Kaede rested her hand lightly against the desk.
“It’s strange,” she continued. “After so many years… I feel like something has finally ended.”
Ren swallowed.
Ended.
The word echoed inside him.
Had it ended?
Or had something merely shifted?
After Class
When the bell rang, Aika and Ren lingered behind.
The other students filtered out.
Kaede gathered her papers slowly.
Aika stepped forward.
“Fujimoto-sensei,” she said gently.
Kaede looked up. “Yes?”
Aika hesitated, choosing her words carefully.
“If someone you love… was scared when they were alone… but isn’t anymore…”
Kaede’s breath caught.
“…that would mean they found peace, right?”

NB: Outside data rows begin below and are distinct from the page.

/-- A write sets no status bit (10_state.md R36). -/
theorem State.writeTarget_setsNoStatusBit (s : State) (T : Target) (v : Word) : StatusBitsKept (s.writeTarget T v) s := by
  by_cases hT : T = .status
  · subst hT
    exact ⟨Bool.and_elim_left, Bool.and_elim_left, Bool.and_elim_left⟩
  · obtain ⟨hd, hi, hb⟩ := s.writeTarget_statusBits v hT
    exact .of_eq ⟨hd.symm, hi.symm, hb.symm⟩

/-- A step other than a reset keeps the status bits that are set, or takes a write to STATUS (60_exceptions.md R276). -/
theorem StepEffect.statusBits {s t : State} (h : StepEffect s t) :
    StatusBitsKept s t ∨
      ∃ v rest, s.inbox = .write 4#32 32 v :: rest ∧ t = { s with inbox := rest }.writeStatus v := by
  cases h
  case write a bits v T rest hi _ hT =>
    by_cases hst : T = .status
    · subst hst
      obtain ⟨rfl, rfl⟩ := State.busTarget_eq_status hT
      exact .inr ⟨v, rest, hi, rfl⟩
    · exact .inl (.of_eq (State.writeTarget_statusBits { s with inbox := rest } v hst))
  case readRefused => exact .inl ⟨id, id, fun _ => rfl⟩
  case writeRefused => exact .inl ⟨id, id, fun _ => rfl⟩
  case frameEnd => exact .inl ⟨fun _ => rfl, id, id⟩
  case abort => exact .inl ⟨fun _ => rfl, fun _ => rfl, id⟩
  case prepare => exact .inl (.of_eq (by simp))
  case run i rest _ _ hw he hx =>
    obtain ⟨_, _, _, _, _, _, _, rfl⟩ := (keeps_of_exec hw he hx).1.exists_eq
    exact .inl ⟨id, id, id⟩
  all_goals exact .inl ⟨id, id, id⟩

/-- Settles O15: the write is `writeStatus`, and no other effect of a step clears a status bit. -/
theorem statusBitsAreSticky : Obligations.StatusBitsAreSticky := by
  refine ⟨fun s v rest hs hi => ?_, fun s t h hr => ?_⟩
  · have hclear : ∀ b c : Bool, (b && !c) = if c = true then false else b := by decide
    rw [step_write_idle (T := .status) hs hi rfl rfl]
    simp only [State.writeTarget, State.writeStatus, hclear]
  · obtain ⟨hd, hi, hb⟩ | ⟨v, rest, hin, rfl⟩ := (step_effect_of_noReset h hr).statusBits
    · exact ⟨fun h => .inl (hd h), fun h => .inl (hi h), fun h => .inl (hb h)⟩
    · have hkept : ∀ {b : Bool} {k : Nat}, b = true → (b && !v.getLsbD k) = true ∨
          ∃ v rest, s.inbox = .write 4#32 32 v :: rest ∧ v.getLsbD k = true := by
        intro b k hb
        cases hv : v.getLsbD k
        · exact .inl (by simp [hb])
        · exact .inr ⟨v, rest, hin, hv⟩
      exact ⟨hkept, hkept, hkept⟩

/-! ## IRQEN -/

/-- The bits of a word with one bit. -/
theorem getLsbD_bitAt {n k : Nat} (hn : n < 32) (b : Bool) : (bitAt n b).getLsbD k = (b && decide (n = k)) := by
  cases b
  · simp [bitAt]
  · simp only [bitAt, if_true, BitVec.getLsbD_ofNat, Nat.testBit_two_pow, Bool.true_and]
    by_cases hk : n = k
    · simp [← hk, hn]
    · simp [hk]

/-- IRQEN reads back the three bits written, and 0 elsewhere (10_state.md R37). -/
theorem State.irqenWord_writeIrqen (s : State) (v : Word) : (s.writeIrqen v).irqenWord = v &&& 0x1C#32 := by
  apply BitVec.eq_of_getLsbD_eq
  intro k hk
  simp only [State.irqenWord, State.writeIrqen, BitVec.getLsbD_or, BitVec.getLsbD_and]
  rw [getLsbD_bitAt (by decide), getLsbD_bitAt (by decide), getLsbD_bitAt (by decide)]
  interval_cases k <;> simp

/-- Settles O16: the write is `writeIrqen` and the read its word; IRQ is `irq` by definition. -/
theorem interruptEnable : Obligations.InterruptEnable := by
  refine ⟨fun s v rest hs hi => ?_, fun s => ?_, fun s rest hi => ?_⟩
  · exact ⟨_, step_write_idle (T := .irqen) hs hi rfl rfl,
      step_read_idle hs rfl (readsAs_global _ _ _ ⟨rfl, by decide⟩ (State.irqenWord_writeIrqen _ v)), rfl, rfl, rfl⟩
  · simp [State.irq, or_assoc]
  · exact ⟨_, step_reset hi, rfl, rfl, rfl⟩

/-! ## FRAMES -/

/-- Settles O22: FRAMES moves with the frame ends among the effects of a step. -/
theorem framesCountsFrameEnds : Obligations.FramesCountsFrameEnds := by
  refine ⟨fun s t h hr => ?_, fun s t rest hi h => ?_, fun s rest hs hi => ?_⟩
  · cases step_effect_of_noReset h hr
    case read => rw [if_neg (by rintro ⟨h1, h2⟩; cases h1.symm.trans h2)]; rfl
    case write a bits v T rest _ hs _ =>
      rw [if_neg (by simp [hs])]
      exact (State.writeTarget_readOnly { s with inbox := rest } T v).1
    case readRefused hs _ => simp [hs]
    case writeRefused hs _ => simp [hs]
    case idle hs => simp [hs]
    case prepare hs => simp [hs]
    case frameEnd hs => exact (if_pos ⟨hs, rfl⟩).symm
    case abort hs _ _ _ => exact (if_pos ⟨hs, rfl⟩).symm
    case run i rest hs _ hw he hx =>
      obtain ⟨_, _, _, _, _, _, _, rfl⟩ := (keeps_of_exec hw he hx).1.exists_eq
      simp [hs]
  · rw [eq_resetEvent_of_step hi h]; rfl
  · exact step_read_idle hs hi (readsAs_global s _ _ ⟨rfl, by decide⟩ rfl)

/-! ## ILL_PC, ILL_WORD and BUSERR_ADDR -/

/-- A bit that is 1 after only if it was 1 before does not go from 0 to 1. -/
theorem not_rises {b c : Bool} (h : c = true → b = true) : ¬ (b = false ∧ c = true) :=
  fun ⟨hb, hc⟩ => Bool.noConfusion (hb.symm.trans (h hc))

/-- Settles O23: among the effects of a step only the abort sets ILL, and it writes ILL_PC and ILL_WORD while ILL is 0. -/
theorem firstIllegalInstructionIsKept : Obligations.FirstIllegalInstructionIsKept := by
  refine ⟨fun s t h hr => ?_, fun s t rest hi h => ?_, fun s rest hs hi => ?_⟩
  · cases step_effect_of_noReset h hr
    case abort w rest hs hpc hw hl =>
      cases s.ill
      · rw [if_pos ⟨rfl, rfl⟩]
        refine ⟨w, hs, hpc, hw, hl, ?_, by simp⟩
        simp only [State.raiseIllegal_illPc, Bool.false_eq_true, if_false, BitVec.toNat_ofNat]
        omega
      · simp
    case write a bits v T rest _ _ _ =>
      obtain ⟨-, hpc, hword, -⟩ := State.writeTarget_readOnly { s with inbox := rest } T v
      obtain ⟨-, hill, -⟩ := State.writeTarget_setsNoStatusBit { s with inbox := rest } T v
      rw [if_neg (not_rises hill)]
      exact ⟨hpc, hword⟩
    case run i rest _ _ hw he hx =>
      obtain ⟨_, _, _, _, _, _, _, rfl⟩ := (keeps_of_exec hw he hx).1.exists_eq
      simp
    all_goals simp
  · rw [eq_resetEvent_of_step hi h]; exact ⟨rfl, rfl⟩
  · have hpc := step_read_idle hs hi (readsAs_global s _ _ ⟨rfl, by decide⟩ (setWidth_eq_ofNat _))
    have hword := step_read_idle (s := { s with
        inbox := .read 0x14#32 32 :: rest, replies := s.replies ++ [BitVec.ofNat 32 s.illPc.toNat] })
      hs rfl (readsAs_global _ _ _ ⟨rfl, by decide⟩ rfl)
    rw [List.append_assoc] at hword
    exact ⟨_, hpc, hword⟩

/-- Settles O24: among the effects of a step only a refused access sets BUSERR, and it writes BUSERR_ADDR while BUSERR
is 0. -/
theorem firstRefusedAddressIsKept : Obligations.FirstRefusedAddressIsKept := by
  refine ⟨fun s t h hr => ?_, fun s t rest hi h => ?_, fun s rest hs hi => ?_⟩
  · cases step_effect_of_noReset h hr
    case readRefused a bits rest hi _ hn =>
      cases s.buserr
      · rw [if_pos ⟨rfl, rfl⟩]
        exact ⟨a, bits, rest, hn, by simp, .inl hi⟩
      · simp
    case writeRefused a bits v rest hi _ hn =>
      cases s.buserr
      · rw [if_pos ⟨rfl, rfl⟩]
        exact ⟨a, bits, rest, hn, by simp, .inr ⟨v, hi⟩⟩
      · simp
    case write a bits v T rest _ _ _ =>
      obtain ⟨-, -, -, haddr⟩ := State.writeTarget_readOnly { s with inbox := rest } T v
      obtain ⟨-, -, hb⟩ := State.writeTarget_setsNoStatusBit { s with inbox := rest } T v
      rw [if_neg (not_rises hb)]
      exact haddr
    case run i rest _ _ hw he hx =>
      obtain ⟨_, _, _, _, _, _, _, rfl⟩ := (keeps_of_exec hw he hx).1.exists_eq
      simp
    all_goals simp
  · rw [eq_resetEvent_of_step hi h]; rfl
  · exact step_read_idle hs hi (readsAs_global s _ _ ⟨rfl, by decide⟩ rfl)

/-! ## ID and PARAMS -/

/-- Settles O17: both words are read as the map names them, and PARAMS has 32 cases, one for each SRAM_LOG2. -/
theorem identificationRegisters : Obligations.IdentificationRegisters := by
  intro s rest hs hk
  refine ⟨fun hi => ?_, fun hi => ⟨s.paramsWord, ?_, ?_⟩, ?_⟩
  · exact step_read_idle hs hi (readsAs_global s _ _ ⟨rfl, by decide⟩ rfl)
  · exact step_read_idle hs hi (readsAs_global s _ _ ⟨rfl, by decide⟩ rfl)
  · unfold State.paramsWord
    generalize BitVec.ofNat 5 s.sramLog2 = k
    revert k
    decide
  · rintro a v (rfl | rfl) hi
    · exact step_write_idle (T := .id) hs hi rfl rfl
    · exact step_write_idle (T := .params) hs hi rfl rfl

/-! ## DL_LOG2 -/

/-- CH[j].DL_LOG2 is mapped at 0x404 + 0x20 * j (20_memory.md R82). -/
theorem mapAligned_dlLog2 (k : Nat) (j : Chan) :
    (BitVec.ofNat 32 (0x404 + 0x20 * j.toNat)).toNat % 4 = 0 ∧
      mapAligned k (BitVec.ofNat 32 (0x404 + 0x20 * j.toNat)).toNat = some (.ch j .dlLog2) := by
  have hj := j.isLt
  have ha : (BitVec.ofNat 32 (0x404 + 0x20 * j.toNat)).toNat = 0x400 + 0x20 * j.toNat + 4 * 1 := by
    rw [BitVec.toNat_ofNat]; omega
  rw [ha]
  exact ⟨by omega, mapAligned_ch k j 1 (by decide)⟩

/-- With the cursor at 0 the ring slots are addressed from 0 up, so the mask is the ring size less one
(10_state.md R52). -/
theorem Channel.slot_neg_of_dlCur_zero {c : Channel} {m : Int} (h0 : 0 ≤ m) (hm : m < c.size) (hc : c.dlCur = 0#32) :
    (c.slot (-m) : Int) = m := by
  have hcur : c.cursor = 0 := by simp [Channel.cursor, hc]
  rw [Channel.slot, hcur]
  have he : ((0 : Nat) : Int) - -m = m := by omega
  rw [he, Int.emod_eq_of_lt h0 hm, Int.toNat_of_nonneg h0]

/-- Settles O18: the write stores `legalLog2`, which the read returns; SRAM_LOG2 - 5 fits in the field. -/
theorem ringSizeIsLegalised : Obligations.RingSizeIsLegalised := by
  refine ⟨fun s j v rest _ hk hs hi => ?_, fun c m h0 hm hc => ?_, fun s j rest _ hk hi => ?_⟩
  · obtain ⟨h4, hT⟩ := mapAligned_dlLog2 s.sramLog2 j
    have hlog : (legalLog2 s.sramLog2 v).toNat = min (max (v.toNat % 32) 3) s.sramLog2 := legalLog2_toNat hk v
    refine ⟨_, step_write_idle hs hi h4 hT, ?_, ?_, step_read_idle hs rfl ⟨h4, _, hT, ?_⟩⟩
    all_goals simp only [State.writeTarget, State.readTarget, State.getCh_setCh_self, Channel.writeField,
      Channel.readField, Channel.size, hlog]
    rw [setWidth_eq_ofNat, hlog]
  · have hlt := c.slot_lt (-m)
    exact ⟨Channel.slot_neg_of_dlCur_zero h0 hm hc, by omega⟩
  · refine ⟨_, step_reset hi, ?_⟩
    have hlog : (State.getCh { s with inbox := rest }.resetEvent j).dlLog2 = BitVec.ofNat 5 (s.sramLog2 - 5) := by
      simp [State.getCh, State.resetEvent, State.resetWith, Channel.reset]
    rw [hlog, BitVec.toNat_ofNat]
    omega

/-! ## The parameters during a frame -/

/-- A step of a running frame does what an instruction may do, and beyond that can change the status bits DONE and ILL,
FRAMES, the record of the illegal instruction, what the sequencer does, and the host's side of the bus (10_state.md R49). -/
theorem keeps_of_step_running {s t : State} (hs : s.seq = .running) (h : StepEffect s t) :
    Keeps s { t with
      seq := s.seq, done := s.done, ill := s.ill, frames := s.frames, illPc := s.illPc, illWord := s.illWord,
      inbox := s.inbox, replies := s.replies } := by
  cases h
  case read => exact Keeps.refl s
  case frameEnd => exact Keeps.refl s
  case abort => exact Keeps.refl s
  case run i rest _ _ hw he hx =>
    obtain ⟨hrest, hch, hdmp, hdcb, hprog⟩ := (keeps_of_exec hw he hx).1
    have hrest := congrArg (fun u : State => { u with
      seq := s.seq, done := s.done, ill := s.ill, frames := s.frames, illPc := s.illPc, illWord := s.illWord,
      inbox := s.inbox, replies := s.replies }) hrest
    exact ⟨hrest, hch, hdmp, hdcb, hprog⟩
  case readRefused hidle _ => cases hs.symm.trans hidle
  case write hidle _ => cases hs.symm.trans hidle
  case writeRefused hidle _ => cases hs.symm.trans hidle
  case idle hidle => cases hs.symm.trans hidle
  case prepare hprep => cases hs.symm.trans hprep

/-- Settles O58: a running step keeps what an instruction keeps, and no parameter is among the rest. -/
theorem parametersHoldForTheFrame : Obligations.ParametersHoldForTheFrame := by
  intro s t hs hr hstep
  have hk := keeps_of_step_running hs (step_effect_of_noReset hstep hr)
  obtain ⟨_, _, _, _, _, _, _, he⟩ := hk.exists_eq
  simp only [State.mk.injEq] at he
  simp only [he, true_and]
  exact ⟨hk.ch, hk.dmp, hk.dcb⟩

Silence filled the space between them.
Kaede’s eyes glistened.
“Yes,” she whispered. “It would.”
Ren felt something tighten in his chest.
Kaede stepped closer.
“You two went to Kuroyama Hill last night, didn’t you?”
Ren’s heart skipped.
Aika did not lie.
“Yes.”
Kaede studied their faces.
There was no accusation in her expression.
Only understanding.
“I lived in this town once before,” she said softly. “My daughter disappeared not far from that hill.”
The weight of the unspoken settled fully.
“Sora,” Ren said before he could stop himself.
Kaede froze.
The name had not been spoken in the classroom.
Her hand trembled.
“How do you know that name?” she asked gently.
Ren’s throat tightened.
Aika stepped in carefully. “We just… heard it somewhere.”
It wasn’t entirely a lie.
Kaede closed her eyes briefly.
When she opened them again, something had changed.
Not grief.
Gratitude.
“Thank you,” she whispered.
For what, she did not say.
She didn’t need to.
The Lingering Presence
That evening, Ren stood alone in his room.
The dream replayed in fragments.
The endless corridor.
The distortion walking.
The almost-human face within its shape.
He approached his mirror slowly.
His reflection stared back.
Tired.
Thoughtful.
Alone.
He waited.
Nothing.
He exhaled softly.
Maybe he had imagined it.
Maybe the trauma lingered longer than expected.
He turned away from the mirror.
The lights flickered.
Once.
Ren froze.
He turned back.
In the mirror—
For less than a second—
The distortion stood directly behind him.
Closer than ever.
Its head tilted slightly.
Not aggressive.
Not violent.
Curious.
Ren spun around.
His room was empty.
But the air felt—
Occupied.
He understood something now.
Sora had been bound by fear.
Bound by isolation.
Bound by unfinished emotion.
When that was acknowledged—
She was released.
But the distortion had not been bound.
It had been present long before.
It had witnessed.
Observed.
Fed, perhaps—
On the moment fear overwhelms.
And when Sora left—
It had not vanished.
It had shifted.
Its focus.
Ren felt the pressure again.
Behind him.
Close.
Patient.
Some things do not haunt places.
They haunt thresholds.
The instant a heart breaks.
The second a mind fractures.
The breath between fear and surrender.
Ren closed his eyes slowly.
He had not broken that night.
He had frozen.
And in that frozen moment—
It had seen him.
Outside, Kuroyama Hill stood silent beneath the moonlight.
The old school no longer felt heavy with sorrow.
Sora’s waiting had ended.
But deep within its corridors—
The air still remembered.
And somewhere—
Something waited for the next child who hides too well.